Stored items
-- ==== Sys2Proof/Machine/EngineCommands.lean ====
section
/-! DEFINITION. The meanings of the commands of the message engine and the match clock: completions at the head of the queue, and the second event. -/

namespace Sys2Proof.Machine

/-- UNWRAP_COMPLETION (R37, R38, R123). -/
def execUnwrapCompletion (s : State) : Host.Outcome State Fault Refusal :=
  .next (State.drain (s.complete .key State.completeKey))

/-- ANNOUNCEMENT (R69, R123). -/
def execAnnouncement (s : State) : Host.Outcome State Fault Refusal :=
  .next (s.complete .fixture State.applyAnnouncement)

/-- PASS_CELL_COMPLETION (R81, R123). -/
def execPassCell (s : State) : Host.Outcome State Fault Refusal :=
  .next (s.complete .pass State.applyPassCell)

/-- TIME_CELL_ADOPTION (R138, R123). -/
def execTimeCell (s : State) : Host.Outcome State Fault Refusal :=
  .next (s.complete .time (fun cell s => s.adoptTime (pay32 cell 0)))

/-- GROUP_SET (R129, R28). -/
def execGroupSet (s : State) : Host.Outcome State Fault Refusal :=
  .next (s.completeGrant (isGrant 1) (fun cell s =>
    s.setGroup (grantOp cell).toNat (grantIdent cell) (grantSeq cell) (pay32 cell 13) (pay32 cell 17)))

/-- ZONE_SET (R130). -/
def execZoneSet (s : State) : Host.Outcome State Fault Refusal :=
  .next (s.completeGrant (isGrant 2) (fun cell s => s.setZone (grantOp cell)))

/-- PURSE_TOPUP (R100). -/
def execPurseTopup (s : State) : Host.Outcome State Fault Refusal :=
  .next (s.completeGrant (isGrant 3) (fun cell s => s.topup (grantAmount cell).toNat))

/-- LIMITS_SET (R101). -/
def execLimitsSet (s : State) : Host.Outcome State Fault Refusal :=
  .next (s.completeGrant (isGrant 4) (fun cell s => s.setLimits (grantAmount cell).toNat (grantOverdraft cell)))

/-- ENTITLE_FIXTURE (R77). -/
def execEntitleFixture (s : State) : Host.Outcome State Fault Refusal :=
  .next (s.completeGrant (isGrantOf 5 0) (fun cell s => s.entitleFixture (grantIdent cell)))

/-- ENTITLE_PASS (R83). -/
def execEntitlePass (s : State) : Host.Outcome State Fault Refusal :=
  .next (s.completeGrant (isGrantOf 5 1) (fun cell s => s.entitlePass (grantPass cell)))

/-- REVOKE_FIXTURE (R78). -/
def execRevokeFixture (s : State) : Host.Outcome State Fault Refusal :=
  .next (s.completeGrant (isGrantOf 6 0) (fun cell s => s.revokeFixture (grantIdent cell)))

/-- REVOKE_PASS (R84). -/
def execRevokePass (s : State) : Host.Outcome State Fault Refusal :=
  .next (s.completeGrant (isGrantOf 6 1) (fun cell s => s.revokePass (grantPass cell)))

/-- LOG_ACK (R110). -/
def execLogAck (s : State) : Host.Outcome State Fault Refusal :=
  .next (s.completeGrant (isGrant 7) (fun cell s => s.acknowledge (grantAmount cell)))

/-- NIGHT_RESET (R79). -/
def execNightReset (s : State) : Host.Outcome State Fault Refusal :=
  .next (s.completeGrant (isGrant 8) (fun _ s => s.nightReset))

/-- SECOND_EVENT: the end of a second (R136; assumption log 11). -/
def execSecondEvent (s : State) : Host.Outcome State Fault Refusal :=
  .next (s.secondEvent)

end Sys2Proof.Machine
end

Exercise directions –
Give back, verbatim, the lines from the top of the entries above through the line containing "def execTimeCell (s".

Response to the task –
-- ==== Sys2Proof/Machine/EngineCommands.lean ====
section
/-! DEFINITION. The meanings of the commands of the message engine and the match clock: completions at the head of the queue, and the second event. -/

namespace Sys2Proof.Machine

/-- UNWRAP_COMPLETION (R37, R38, R123). -/
def execUnwrapCompletion (s : State) : Host.Outcome State Fault Refusal :=
  .next (State.drain (s.complete .key State.completeKey))

/-- ANNOUNCEMENT (R69, R123). -/
def execAnnouncement (s : State) : Host.Outcome State Fault Refusal :=
  .next (s.complete .fixture State.applyAnnouncement)

/-- PASS_CELL_COMPLETION (R81, R123). -/
def execPassCell (s : State) : Host.Outcome State Fault Refusal :=
  .next (s.complete .pass State.applyPassCell)

/-- TIME_CELL_ADOPTION (R138, R123). -/
def execTimeCell (s : State) : Host.Outcome State Fault Refusal :=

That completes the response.